Randi yang sudah selesai menaburkan bensin di sekitar Antok, lalu melempar jerigen bensin itu.

Randi berdiri menatap Antok, Randi memutar lehernya, berbunyi "Kreek"

Lalu Randi menyeringai mendekati Antok.

"Jangan cengeng, jangan jadi penakut. Bukannya elu dulu kayak jawara nantang dan ngancam gua?" Ujar Randi .

"Lepaskan Aku!" Ujar Antok.

"Ini akibatnya kalo lu ngerendahin gua." Ujar Randi. Randi lalu melangkah , wajahnya mendekati wajah Antok, tangan Randi mencengkram dagu Antok.

Lalu Randi berkata dekat ke wajah Antok.

"Kalo elu dulu gak ngancam gua mau habisin gua, elu gak kan berakhir disini"

"Semua gara gara elu, Kalo dulu elu ngakuin kesalahan dan jelasin ke ibu lu yang tolol itu, keluarga lu pasti masih utuh." Ujar Randi pada Antok.

"Lepaaaaasssiiiin guaaaa..." Teriak Antok.

Randi berjalan ke meja , mengambil sebuah alat yang ada dimeja itu, mendekati Antok. Melihat itu Antok sangat ketakutan.

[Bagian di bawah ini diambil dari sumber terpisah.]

-- ==== Sys2Proof/Syntax.lean ====
section
/-! DEFINITION. The instruction set as syntax: one constructor of `Instr` for each row of spec/opcode_table.json, the
events among them (spec 03 R50 to R66 for the instructions, spec 95 for the events). -/
namespace Sys2Proof

/-- A lane source operand: a v register, or the 32-bit literal word (R52). -/
inductive VSrc where
  | reg (r : BitVec 5)
  | lit (w : Word)
  deriving DecidableEq, Repr

/-- A uniform source operand: an s register, or the 32-bit literal word (R52). -/
inductive SSrc where
  | reg (r : BitVec 6)
  | lit (w : Word)
  deriving DecidableEq, Repr

/-- The row index of ROWACT: an s register, or a 12-bit literal (R283). -/
inductive RowSrc where
  | reg (r : BitVec 6)
  | lit (i : BitVec 12)
  deriving DecidableEq, Repr

/-- A guard predicate p, negated when n (R56); unguarded is p = 7, n = false. -/
structure Guard where
  p : BitVec 3
  n : Bool
  deriving DecidableEq, Repr

/-- LR with d, a and b, where b may be a literal (R52, R136). -/
structure R3 where
  d : BitVec 5
  a : BitVec 5
  b : VSrc
  g : Guard
  deriving DecidableEq, Repr

/-- LR with d, a and b, no literal (R160). -/
structure R3n where
  d : BitVec 5
  a : BitVec 5
  b : BitVec 5
  g : Guard
  deriving DecidableEq, Repr

/-- LR with d and a. -/
structure R2 where
  d : BitVec 5
  a : BitVec 5
  g : Guard
  deriving DecidableEq, Repr

/-- LF with d, a, b, c. -/
structure F4 where
  d : BitVec 5
  a : BitVec 5
  b : BitVec 5
  c : BitVec 5
  g : Guard
  deriving DecidableEq, Repr

/-- LF of BFE: d, a, c (R147). -/
structure F3 where
  d : BitVec 5
  a : BitVec 5
  c : BitVec 5
  g : Guard
  deriving DecidableEq, Repr

/-- The compare forms ISET and FSET (R56, R149, R158). -/
structure Cmp where
  p : BitVec 3
  m : BitVec 2
  a : BitVec 5
  b : VSrc
  f : BitVec 5
  g : Guard
  deriving DecidableEq, Repr

/-- MOV (R125). -/
structure MovO where
  d : BitVec 5
  b : VSrc
  g : Guard
  deriving DecidableEq, Repr

/-- MOVU: the s register sN (R125). -/
structure MovuO where
  d : BitVec 5
  s : BitVec 6
  g : Guard
  deriving DecidableEq, Repr

/-- MOVS: selector (R127). -/
structure MovsO where
  d : BitVec 5
  s : BitVec 5
  g : Guard
  deriving DecidableEq, Repr

/-- LI with a 12-bit immediate (R150). -/
structure I12 where
  d : BitVec 5
  a : BitVec 5
  i : BitVec 12
  p : BitVec 3
  deriving DecidableEq, Repr

/-- SHI: kind and count (R150). -/
structure Sh5 where
  d : BitVec 5
  a : BitVec 5
  k : BitVec 2
  c : BitVec 5
  p : BitVec 3
  deriving DecidableEq, Repr

/-- MOVI (R150). -/
structure I17 where
  d : BitVec 5
  i : BitVec 17
  p : BitVec 3
  deriving DecidableEq, Repr

/-- CVT (R37). -/
structure CvtO where
  d : BitVec 5
  a : VSrc
  s : Bool
  r : BitVec 2
  f : BitVec 5
  g : Guard
  deriving DecidableEq, Repr

/-- PAND, POR, PXOR (R132). -/
structure P3 where
  p : BitVec 3
  m : Bool
  a : BitVec 3
  k : Bool
  b : BitVec 3
  g : Guard
  deriving DecidableEq, Repr

/-- PNOT, PMOV, LANY, LALL (R132, R106). -/
structure P2 where
  p : BitVec 3
  m : Bool
  a : BitVec 3
  g : Guard
  deriving DecidableEq, Repr

/-- PPACK (R132). -/
structure PkO where
  d : BitVec 5
  a : BitVec 5
  k : BitVec 2
  g : Guard
  deriving DecidableEq, Repr

/-- PUNPK (R132). -/
structure UpkO where
  a : BitVec 5
  k : BitVec 2
  g : Guard
  deriving DecidableEq, Repr

/-- LMASK (R106). -/
structure LmaskO where
  d : BitVec 5
  m : Bool
  a : BitVec 3
  g : Guard
  deriving DecidableEq, Repr

/-- LFIRST (R106). -/
structure LfirstO where
  p : BitVec 3
  g : Guard
  deriving DecidableEq, Repr

/-- BRA (R95). -/
structure BraO where
  g : Guard
  d : BitVec 21
  deriving DecidableEq, Repr

/-- LR with a alone: BRX (R97). -/
structure A1 where
  a : BitVec 5
  g : Guard
  deriving DecidableEq, Repr

/-- BRK (R99). -/
structure BrkO where
  g : Guard
  m : BitVec 8
  d : BitVec 13
  deriving DecidableEq, Repr

/-- JSET (R101). -/
structure JsetO where
  j : BitVec 3
  d : BitVec 22
  deriving DecidableEq, Repr

/-- JWAIT (R102). -/
structure JwaitO where
  j : BitVec 3
  g : Guard
  deriving DecidableEq, Repr

/-- JDROP (R102). -/
structure JdropO where
  m : BitVec 8
  g : Guard
  deriving DecidableEq, Repr

/-- JGET (R102). -/
structure JgetO where
  d : BitVec 5
  j : BitVec 3
  g : Guard
  deriving DecidableEq, Repr

/-- JPUT (R102). -/
structure JputO where
  j : BitVec 3
  a : BitVec 5
  g : Guard
  deriving DecidableEq, Repr

/-- CALL (R120): k/8 in k. -/
structure CallO where
  k : BitVec 2
  g : Guard
  d : BitVec 19
  deriving DecidableEq, Repr

/-- CALLX (R122). -/
structure CallxO where
  a : BitVec 5
  k : BitVec 2
  g : Guard
  deriving DecidableEq, Repr

/-- LR with a guard alone: RET, NOP, EXIT, YIELD, NEXTHIT, REND. -/
structure G0 where
  g : Guard
  deriving DecidableEq, Repr

/-- LR with b alone: NAP (R108). -/
structure B1 where
  b : VSrc
  g : Guard
  deriving DecidableEq, Repr

/-- LM of LD and SLD (R231, R193). -/
structure LmO where
  d : BitVec 5
  a : BitVec 5
  z : BitVec 3
  k : BitVec 2
  l : BitVec 4
  off : Option Word
  g : Guard
  s : Bool
  deriving DecidableEq, Repr

/-- LM of SST (R193). -/
structure SstO where
  d : BitVec 5
  a : BitVec 5
  z : BitVec 3
  l : BitVec 4
  off : Option Word
  g : Guard
  s : Bool
  deriving DecidableEq, Repr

"Toooolllooooonggg....Tooollloooonggg..." Teriak Antok.

"Lebih keras lagi teriaknya, sekeras apapun elu teriak gak bakal ada yang dengar." Ujar Randi pada Antok. Randi mengarahkan alat yang dipegangnya ke wajah Antok, melihat itu Antok semakin takut.

"Maafin saya...Maafin saya Maas, saya ngaku salah, maafiiin saya, tolong jangan bunuh sayaa." Ujar Antok yang berubah menjadi memelas pada Randi karena melihat sebuah alat dipegang Randi. Randi hanya menyeringai kecil menatap wajah Antok.

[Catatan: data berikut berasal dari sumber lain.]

/-! ### Bytes, lines and poison -/

/-- The byte at an address. -/
def Bytes.at_ (b : Bytes) (a : Nat) : Byte := mgetD b a 0
/-- n bytes from an address, lowest first. -/
def Bytes.read (b : Bytes) (a n : Nat) : List Byte := (List.range n).map fun i => Bytes.at_ b (a + i)
/-- A byte written; a byte 0 is not listed. -/
def Bytes.put (b : Bytes) (a : Nat) (x : Byte) : Bytes := mput 0 b a x
/-- Bytes written from an address. -/
def Bytes.write (b : Bytes) (a : Nat) : List Byte → Bytes
  | [] => b
  | x :: t => Bytes.write (Bytes.put b a x) (a + 1) t
/-- Byte i of a line. -/
def lineByte (d : Line) (i : Nat) : Byte := d.extractLsb' (8 * i) 8
/-- A byte as byte i of a line. -/
def byteIn (x : Byte) (i : Nat) : Line := BitVec.shiftLeft (x.zeroExtend 512) (8 * i)
/-- 64 bytes as a line (R2: little-endian). -/
def Bytes.line (b : Bytes) (pa : Nat) : Line :=
  b.foldl (fun (acc : Line) p => if pa ≤ p.1 ∧ p.1 < pa + 64 then acc ||| byteIn p.2 (p.1 - pa) else acc) (0 : Line)
/-- The bytes of a line whose mask bits are set, written. -/
def Bytes.writeLine (b : Bytes) (pa : Nat) (d : Line) (mask : BitVec 64) : Bytes :=
  ((List.range 64).filter fun i => mask.getLsbD i).foldl (fun b i => Bytes.put b (pa + i) (lineByte d i)) b
/-- A number from bytes, lowest first. -/
def leNat : List Byte → Nat
  | [] => 0
  | x :: t => x.toNat + 256 * leNat t
/-- n bytes of a number, lowest first. -/
def leBytes : Nat → Nat → List Byte
  | 0, _ => []
  | n + 1, x => BitVec.ofNat 8 x :: leBytes n (x / 256)
/-- The line that holds the given bytes from byte offset o, with its mask. -/
def placeBytes (o : Nat) (bs : List Byte) : Line × BitVec 64 :=
  (BitVec.ofNat 512 (leNat bs <<< (8 * o)), BitVec.ofNat 64 ((2 ^ bs.length - 1) <<< o))
/-- A line with the masked bytes of another put into it. -/
def blend (old new : Line) (mask : BitVec 64) : Line :=
  (List.range 64).foldl (fun acc i =>
    acc ||| byteIn (if mask.getLsbD i then lineByte new i else lineByte old i) i) 0
/-- The words of a line that a byte mask touches, and those that it covers whole. -/
def wordsTouched (mask : BitVec 64) : BitVec 16 :=
  (List.range 16).foldl (fun acc w => if mask.extractLsb' (4 * w) 4 ≠ 0 then setBit acc w true else acc) 0
def wordsWhole (mask : BitVec 64) : BitVec 16 :=
  (List.range 16).foldl (fun acc w => if mask.extractLsb' (4 * w) 4 = 0xF#4 then setBit acc w true else acc) 0
/-- The byte mask of whole words. -/
def maskOfWords (w : BitVec 16) : BitVec 64 :=
  (List.range 16).foldl (fun acc i => if w.getLsbD i then acc ||| ((0xF#64) <<< (4 * i)) else acc) 0

/-- The poison bits of a line (R232). -/
def Poison.line (p : Poison) (pa : Nat) : BitVec 16 :=
  p.foldl (fun acc q => if pa / 4 ≤ q.1 ∧ q.1 < pa / 4 + 16 ∧ q.2 then setBit acc (q.1 - pa / 4) true else acc) 0
/-- The poison bits of the selected words set to the given values. -/
def Poison.write (p : Poison) (pa : Nat) (bits sel : BitVec 16) : Poison :=
  ((List.range 16).filter fun w => sel.getLsbD w).foldl (fun p w => mput false p (pa / 4 + w) (bits.getLsbD w)) p

/-- A masked line write: whole words take the poison that the write carries; a narrower write leaves it (R234, R180). -/
def Memory.store (m : Memory) (pa : Nat) (d : Line) (mask : BitVec 64) (pois : BitVec 16) : Memory :=
  { m with bytes := Bytes.writeLine m.bytes pa d mask, poison := Poison.write m.poison pa pois (wordsWhole mask) }

/-! ### Physical addresses (R204 to R206) -/

/-- The line of an address. -/
def lineAddr (pa : Nat) : Nat := pa / 64 * 64

/-- Where a physical address lies (R204). -/
inductive Place where
  | row
  | gddr
  | control
  | host
  | unbacked
  deriving DecidableEq, Repr

/-- The place of an offset in a package. -/
def offsetPlace (o : Nat) : Place :=
  if o < 0x1800000000 then .row
  else if o < 0x2000000000 then .unbacked
  else if o < 0x3800000000 then .gddr
  else if o < 0x4000000000 then .unbacked
  else if o < 0x4000400000 then .control
  else .unbacked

"Mulutmu itu harus diberi pelajaran agar gak mudah mengeluarkan omongan busuk." Ujar Randi pada Antok.

Antok meronta ronta ketakutan, berusaha melepaskan diri.

Randi mengarahkan alat itu ke wajah Antok, perlahan lahan, semakin dekat, semakin dekat, mata Antok terlihat ketakutan, alat itu semakin dekat kewajah Antok, mengarah ke mulutnya.